According to the Utah Department of Health, both of those listed as dying Tuesday were both hospitalized Washington County residents, and both were between 25 to 44 years of age

Those two deaths reached the grim milestone of 100 people in Southern Utah who have died from the virus since the first COVID-19 death in March. 

In crisis mode, which is the same standard of care used if a major disaster were to strike the Southern Utah area, there would be a triage form of care given throughout the hospital, but especially for critically ill patients and those in the ICU. Doctors and nurses will need to decide which patient has the most likely chance for survival and treat that patient over the other one.  

Crisis mode at Dixie Regional will likely include the first use of the BLU-MED tent outside the hospital that was erected in March.

Dr. Patrick Carroll, medical director of Dixie Regional Medical Center, provides a tour inside the BLU-MED tent at the hospital. December 2020, St. George, Utah. | Photo courtesy of Intermountain Healthcare, St. George News

In a new video provided by the parent of the soon-to-be St. George Regional Hospital, Carroll provided a tour of the inside of the BLU-MED tent that includes temporary beds and equipment in a triage mode. 

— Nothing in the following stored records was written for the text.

/-- What byte i of a sector that nothing else has written holds: the newest whole-range write that covers it, or zero
(DESIGN CHOICE: the spec gives DRAM no contents at power-on). -/
def unlistedByte (big : Bool) (fills : List Fill) (q i : Nat) : Byte :=
  match fills.find? (fun f => fillCovers big f q) with
  | none => 0
  | some f => (encodeSector f.colour f.poison []).getD i 0

/-- Stored byte i of a physical sector. -/
def storedByte (big : Bool) (m : Memory) (q i : Nat) : Byte :=
  tget (unlistedByte big m.fills q i) m.cells (q * 64 + i)

/-- The canonical form of the stored bytes: addresses strictly rising, and no entry equal to what its address reads as
unlisted, so that equal contents are equal data. -/
abbrev Memory.wf (big : Bool) (m : Memory) : Prop :=
  Table.sorted m.cells ∧ ∀ c ∈ m.cells, c.2 ≠ unlistedByte big m.fills (c.1 / 64) (c.1 % 64)

/-- The canonical form of the pot's bytes: offsets strictly rising, no zero listed. -/
abbrev Pot.wf (p : Pot) : Prop := Table.canonical 0 p.cells

/-- The 36 stored bytes of a physical sector. -/
def storedSector (s : State) (q : Nat) : List Byte := (List.range 36).map (storedByte s.ident.big s.hbm q)

/-- The memory with stored byte i of a sector replaced. -/
def putStored (big : Bool) (q : Nat) (m : Memory) (i : Nat) (b : Byte) : Memory :=
  { m with cells := tset (unlistedByte big m.fills q i) m.cells (q * 64 + i) b }

/-- The memory with the 36 stored bytes of a sector replaced. -/
def writeStored (big : Bool) (q : Nat) (bytes : List Byte) (m : Memory) : Memory :=
  (List.range 36).foldl (fun m i => putStored big q m i (bytes.getD i 0)) m

/-- s with a sector's stored bytes replaced. -/
def setSector (q : Nat) (bytes : List Byte) (s : State) : State :=
  { s with hbm := writeStored s.ident.big q bytes s.hbm }

/-- A full-sector write of data under a colour (R266), or of poison (R257). -/
def writeSector (q : Nat) (colour : BitVec 8) (poison : Bool) (data : List Byte) (s : State) : State :=
  setSector q (encodeSector colour poison data) s

/-- A whole-range write: every sector of row blocks lo to hi of stack n, with zero data or poison, under a colour. -/
def fillRange (n lo hi : Nat) (colour : BitVec 8) (poison : Bool) (s : State) : State :=
  let f : Fill := { stack := n, lo := lo, hi := hi, mapped := (stackOf s n).mapped, colour := colour, poison := poison }
  { s with hbm := { cells := s.hbm.cells.filter (fun c => !fillCovers s.ident.big f (c.1 / 64)), fills := f :: s.hbm.fills } }

/-- The reserved range of stack n written with zeros under colour 0x00 (R172). -/
def writeReserved (n : Nat) (s : State) : State :=
  let b := reservedBlock s.ident.big (mappedCount s n)
  fillRange n b (b + 63) 0 false s

/-- Extent x of stack n written with zeros under a colour (R187 step 5); a short extent has its low 192 MiB. -/
def fillExtent (n x : Nat) (colour : BitVec 8) (s : State) : State :=
  let last := extentCount s.ident.big (mappedCount s n) - 1
  fillRange n (x * 256) (x * 256 + (if x = last then 191 else 255)) colour false s

/-- The decode policy of a stack (R258). -/
def policyOf (s : State) (n : Nat) : Nat := cfgN s 0x0501 0 n

/-- The colour in force of a tenant (R184). -/
def colourOf (s : State) (t : Nat) : BitVec 8 := BitVec.ofNat 8 (cfgN s 0x0201 0 t)

/-- What a read of a physical sector under a colour decodes to now. -/
def readSector (s : State) (q : Nat) (colour : BitVec 8) : SectorOutcome × List Byte :=
  let st := storedSector s q
  let o := classify (policyOf s (secStack q)) colour st
  (o, outcomeData st o)

/-! ## Tenant addresses -/

/-- The extents of tenant t on stack n, in window order (R180). -/
def extentsOf (s : State) (t n : Nat) : List Nat := cfgList s 0x0200 0 (t * 8 + n)

/-- The grains of tenant t, in order (R179). -/
def grainsOf (s : State) (t : Nat) : List Nat := cfgList s 0x0202 0 t

/-- Who owns extent x of stack n. -/
def extentOwner (s : State) (n x : Nat) : Option Nat := (List.range 128).find? (fun t => (extentsOf s t n).contains x)

/-- The colour of the row block's owner: its extent's tenant, or 0x00 (R292). -/
def blockColour (s : State) (n blk : Nat) : BitVec 8 :=
  if reservedBlock s.ident.big (mappedCount s n) ≤ blk then 0
  else
    match extentOwner s n (blk / 256) with
    | none => 0
    | some t => colourOf s t

/-- A tenant has extents or grains. -/
def hasMemory (s : State) (t : Nat) : Bool :=
  !(grainsOf s t).isEmpty || (List.range 8).any (fun n => !(extentsOf s t n).isEmpty)

/-- A partition is RINSE_INCOMPLETE (R187 step 3 on). -/
def rinseIncomplete (s : State) (t : Nat) : Bool := (partOf s t).incomplete

/-- Where a tenant address lies. -/
inductive Loc where
  | hbm (stack offset : Nat)
  | pot (offset : Nat)
  deriving DecidableEq, Repr

/-- Translation of a tenant address (R170, R180), in the order of Table 6.6 and R508. The right side is the status that
the access completes with before any effect; rows for a closed partition are the caller's. -/
def translate (s : State) (t ta : Nat) : Loc ⊕ Nat :=
  if 2 ^ 40 ≤ ta then .inr stBadParam
  else if 2 ^ 39 ≤ ta then
    if bitsOf ta 27 12 ≠ 0 then .inr stBadParam
    else
      match (grainsOf s t)[bitsOf ta 20 7]? with
      | none => .inr stAddressUnmapped
      | some g => if rinseIncomplete s t then .inr stRinseIncomplete else .inl (.pot (g * 1048576 + ta % 1048576))
  else
    let n := bitsOf ta 36 3
    let w := ta % 2 ^ 36
    if (stackOf s n).retired then .inr stChannelOffline
    else
      match (extentsOf s t n)[w / 2 ^ 28]? with
      | none => .inr stAddressUnmapped
      | some x =>
        if (partOf s t).offline.contains (n, x) then .inr stChannelOffline
        else if x + 1 = extentCount s.ident.big (mappedCount s n) && 192 * 1048576 ≤ w % 2 ^ 28 then
          .inr stAddressUnmapped
        else if (partOf s t).joining.contains (n, x) then .inr stExtentJoining
        else if rinseIncomplete s t then .inr stRinseIncomplete
        else .inl (.hbm n (x * 2 ^ 28 + w % 2 ^ 28))

/-! ## The pot (R264, R376) -/

/-- Byte at a pot offset; a byte nothing has written is zero (R91: the pot is cleared at power-on). -/
def potByte (s : State) (o : Nat) : Byte := tget 0 s.pot.cells o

The hospital also recently provided tours for several local politicians, including local state representatives and members of the Washington and Iron county commissions so they could get a good look at what is really taking place inside the hospital.

The video also features footage inside the hospital itself, including the ICU. Carroll is quick to point out that unlike TV dramas, even in crisis care you won’t see doctors and nurses running around haphazardly.

At the very least, it may be extremely busy, but it’s an organized busy.

“It doesn’t mean the hospital isn’t busy just because you don’t see chaos,” Carroll said. “Hospitals don’t operate in chaos.”

Carroll once again made a plea for the public’s help, including continuing to wear masks and practice physical distancing. Carroll also gave praise for those that did limit Thanksgiving festivities to those within their household and said for the hospital’s sake, people will need to do the same for Christmas and the other holidays of December.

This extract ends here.